/-- An arm of a contention port (R73 to R76): the target frame it was armed for, the first frame it takes part in once the port is armed, and
whether that frame has started; `since` is the cycle in which it reached the port. -/
structure Arm where
  who : Armer
  listen : Bool
  id : BitVec 8
  key : BitVec 32
  retry : Bool
  target : Word
  first : Nat
  entered : Bool
  since : Nat
  deriving DecidableEq, Repr, Inhabited

/-- The contention plane (R67 to R81): the frame in progress, failed channels, channels that read 1 at the end of the last frame, the
armed ports keyed by core and channel, the arms that wait for one, and the contenders of disarmed ports that still drive the frame in
progress (R86). -/
structure Plane where
  frame : Nat
  failed : BitVec 16
  high : BitVec 16
  ports : Tab Arm
  queued : List (Nat × Arm)
  gone : List (Nat × Arm)
  latched : Bool
  deriving DecidableEq, Repr, Inhabited

/-- One bank of the owner store (R92); with no key of its own it holds the provisioning key the device left manufacture with (R91). -/
structure OwnerBank where
  key : Option (BitVec 776)
  epoch : Word
  svnMin : Word
  deriving DecidableEq, Repr, Inhabited

/-- An answer the device has given to an SPDM request (R95). -/
structure SpdmReply where
  code : BitVec 8
  body : List Byte
  deriving DecidableEq, Repr, Inhabited

/-- Boot, ownership, status, measurement and resets (R88 to R97). `test` is what self-test found, from which the discovery table and the
interleave registers are written (R22 to R33), once it is `tested`. `warmReq`: a warm reset has been asked for; `since`: the cycle at which the
current attempt of the network, or the start of the hub cores, began. `netAsk` is the TFTP block size that boot ROM has asked for and
`netBlock` the one that the server has granted. -/
structure Boot where
  supply : Bool
  stage : BitVec 4
  code : BitVec 8
  maxTemp : BitVec 16
  bootCount : Word
  bankA : OwnerBank
  bankB : OwnerBank
  useB : Bool
  mr : List (BitVec 384)
  test : SelfTest
  dtValid : Bool
  dtBootTime : BitVec 96
  netPort : Nat
  netTry : Nat
  netAddr : Option (BitVec 128)
  netUrl : List Byte
  netAsk : Nat
  netBlock : Nat
  ready : BitVec 8
  warming : Bool
  warmReq : Bool
  tested : Bool
  since : Nat
  restarting : BitVec 8
  restarts : List (BitVec 3 × Nat)
  deriving DecidableEq, Repr, Inhabited

/-- Monitors of R98, the hardware throttle of R99, and SPDM answers (R95). -/
structure Monitors where
  temp : Tab (BitVec 16)
  tvalid : BitVec 128
  vdie : Tab (BitVec 16)
  vstk : Tab (BitVec 16)
  pmon : Tab (BitVec 32)
  thr : Tab (BitVec 5)
  forced : BitVec 8
  spdm : List SpdmReply
  spdmStage : BitVec 2
  deriving DecidableEq, Repr, Inhabited

/-- Time (R63 to R65): cycles since cold reset, the time of each reticle's unit in 2^-48 ns, the step that TMSTEP adds at the next cycle, the
time unit's registers, and by reticle the last multiple of 1,000 ns whose passing was signalled (R360). -/
structure TimeUnit where
  cycle : Nat
  now : List Nat
  step : Nat
  nowHi : BitVec 32
  rate : Word
  lock : Bool
  srcPort : BitVec 8
  skew : BitVec 16
  ticks : List Nat
  deriving DecidableEq, Repr, Inhabited

/-- Where a queue stands (R100, R101, R112): `faulting` while the work of a fatal event drains. -/
inductive QState where
  | idle
  | active
  | faulting
  | faulted
  | refused
  deriving DecidableEq, Repr, Inhabited

/-- A consumed command that has not completed (R103, R106). `time` is when it started, `deadline` when a WAIT times out; `left` counts
the tasks of a LAUNCH or RESTORE that have not completed, tells that a STOP or QRESET has acted, and holds the bytes that a COPY which was
stopped has copied; `held`: a firmware restart has delayed its record. -/
structure Cmd where
  n : Nat
  bytes : List Byte
  started : Bool
  time : BitVec 96
  deadline : Nat
  access : Option Nat
  slot : Option (BitVec 6)
  left : Nat
  held : Bool
  deriving DecidableEq, Repr, Inhabited

/-- A queue record of die firmware (R100 to R103). -/
structure Queue where
  st : QState
  err : BitVec 8
  sqBase : Word
  cqBase : Word
  sqLog : BitVec 8
  cqLog : BitVec 8
  prio : BitVec 3
  intEn : Bool
  asn : BitVec 16
  ptRoot : Word
  save : Word
  head : Nat
  written : Nat
  cmds : List Cmd
  resetBy : List (BitVec 10 × Nat)
  deriving DecidableEq, Repr, Inhabited

/-- A completion record before it is written to its ring (R110); `msi` if the command asked for an interrupt. For a task, `uid` and its
successors, which become ready with it (R118). With the report of a QRESET, the queue that is idle once it is written (R111). -/
structure Record where
  queue : BitVec 10
  id : BitVec 32
  task : BitVec 16
  status : BitVec 8
  cause : BitVec 8
  launchT : BitVec 96
  doneT : BitVec 96
  va : Word
  flags : BitVec 8
  msi : Bool
  uid : Option Nat
  succs : List Nat
  frees : Option (BitVec 10)
  deriving DecidableEq, Repr, Inhabited

/-- A request the device has outstanding on the host link, and the cycle in which it left (R46). -/
structure PcieReq where
  id : Nat
  access : Nat
  since : Nat
  deriving DecidableEq, Repr, Inhabited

*Your objective:* What you return must match the data line for line.

*Response to the task:*
/-- An arm of a contention port (R73 to R76): the target frame it was armed for, the first frame it takes part in once the port is armed, and
whether that frame has started; `since` is the cycle in which it reached the port. -/
structure Arm where
  who : Armer
  listen : Bool
  id : BitVec 8
  key : BitVec 32
  retry : Bool
  target : Word
  first : Nat
  entered : Bool
  since : Nat
  deriving DecidableEq, Repr, Inhabited

/-- The contention plane (R67 to R81): the frame in progress, failed channels, channels that read 1 at the end of the last frame, the
armed ports keyed by core and channel, the arms that wait for one, and the contenders of disarmed ports that still drive the frame in
progress (R86). -/
structure Plane where
  frame : Nat
  failed : BitVec 16
  high : BitVec 16
  ports : Tab Arm
  queued : List (Nat × Arm)
  gone : List (Nat × Arm)
  latched : Bool
  deriving DecidableEq, Repr, Inhabited

/-- One bank of the owner store (R92); with no key of its own it holds the provisioning key the device left manufacture with (R91). -/
structure OwnerBank where
  key : Option (BitVec 776)
  epoch : Word
  svnMin : Word
  deriving DecidableEq, Repr, Inhabited

/-- An answer the device has given to an SPDM request (R95). -/
structure SpdmReply where
  code : BitVec 8
  body : List Byte
  deriving DecidableEq, Repr, Inhabited

/-- Boot, ownership, status, measurement and resets (R88 to R97). `test` is what self-test found, from which the discovery table and the
interleave registers are written (R22 to R33), once it is `tested`. `warmReq`: a warm reset has been asked for; `since`: the cycle at which the
current attempt of the network, or the start of the hub cores, began. `netAsk` is the TFTP block size that boot ROM has asked for and
`netBlock` the one that the server has granted. -/
structure Boot where
  supply : Bool
  stage : BitVec 4
  code : BitVec 8
  maxTemp : BitVec 16
  bootCount : Word
  bankA : OwnerBank
  bankB : OwnerBank
  useB : Bool
  mr : List (BitVec 384)
  test : SelfTest
  dtValid : Bool
  dtBootTime : BitVec 96
  netPort : Nat
  netTry : Nat
  netAddr : Option (BitVec 128)
  netUrl : List Byte
  netAsk : Nat
  netBlock : Nat
  ready : BitVec 8
  warming : Bool
  warmReq : Bool
  tested : Bool
  since : Nat
  restarting : BitVec 8
  restarts : List (BitVec 3 × Nat)
  deriving DecidableEq, Repr, Inhabited

/-- Monitors of R98, the hardware throttle of R99, and SPDM answers (R95). -/
structure Monitors where
  temp : Tab (BitVec 16)
  tvalid : BitVec 128
  vdie : Tab (BitVec 16)
  vstk : Tab (BitVec 16)
  pmon : Tab (BitVec 32)
  thr : Tab (BitVec 5)
  forced : BitVec 8
  spdm : List SpdmReply
  spdmStage : BitVec 2
  deriving DecidableEq, Repr, Inhabited

/-- Time (R63 to R65): cycles since cold reset, the time of each reticle's unit in 2^-48 ns, the step that TMSTEP adds at the next cycle, the
time unit's registers, and by reticle the last multiple of 1,000 ns whose passing was signalled (R360). -/
structure TimeUnit where
  cycle : Nat
  now : List Nat
  step : Nat
  nowHi : BitVec 32
  rate : Word
  lock : Bool
  srcPort : BitVec 8
  skew : BitVec 16
  ticks : List Nat
  deriving DecidableEq, Repr, Inhabited

/-- Where a queue stands (R100, R101, R112): `faulting` while the work of a fatal event drains. -/
inductive QState where
  | idle
  | active
  | faulting
  | faulted
  | refused
  deriving DecidableEq, Repr, Inhabited

/-- A consumed command that has not completed (R103, R106). `time` is when it started, `deadline` when a WAIT times out; `left` counts
the tasks of a LAUNCH or RESTORE that have not completed, tells that a STOP or QRESET has acted, and holds the bytes that a COPY which was
stopped has copied; `held`: a firmware restart has delayed its record. -/
structure Cmd where
  n : Nat
  bytes : List Byte
  started : Bool
  time : BitVec 96
  deadline : Nat
  access : Option Nat
  slot : Option (BitVec 6)
  left : Nat
  held : Bool
  deriving DecidableEq, Repr, Inhabited

/-- A queue record of die firmware (R100 to R103). -/
structure Queue where
  st : QState
  err : BitVec 8
  sqBase : Word
  cqBase : Word
  sqLog : BitVec 8
  cqLog : BitVec 8
  prio : BitVec 3
  intEn : Bool
  asn : BitVec 16
  ptRoot : Word
  save : Word
  head : Nat
  written : Nat
  cmds : List Cmd
  resetBy : List (BitVec 10 × Nat)
  deriving DecidableEq, Repr, Inhabited

/-- A completion record before it is written to its ring (R110); `msi` if the command asked for an interrupt. For a task, `uid` and its
successors, which become ready with it (R118). With the report of a QRESET, the queue that is idle once it is written (R111). -/
structure Record where
  queue : BitVec 10
  id : BitVec 32
  task : BitVec 16
  status : BitVec 8
  cause : BitVec 8
  launchT : BitVec 96
  doneT : BitVec 96
  va : Word
  flags : BitVec 8
  msi : Bool
  uid : Option Nat
  succs : List Nat
  frees : Option (BitVec 10)
  deriving DecidableEq, Repr, Inhabited

/-- A request the device has outstanding on the host link, and the cycle in which it left (R46). -/
structure PcieReq where
  id : Nat
  access : Nat
  since : Nat
  deriving DecidableEq, Repr, Inhabited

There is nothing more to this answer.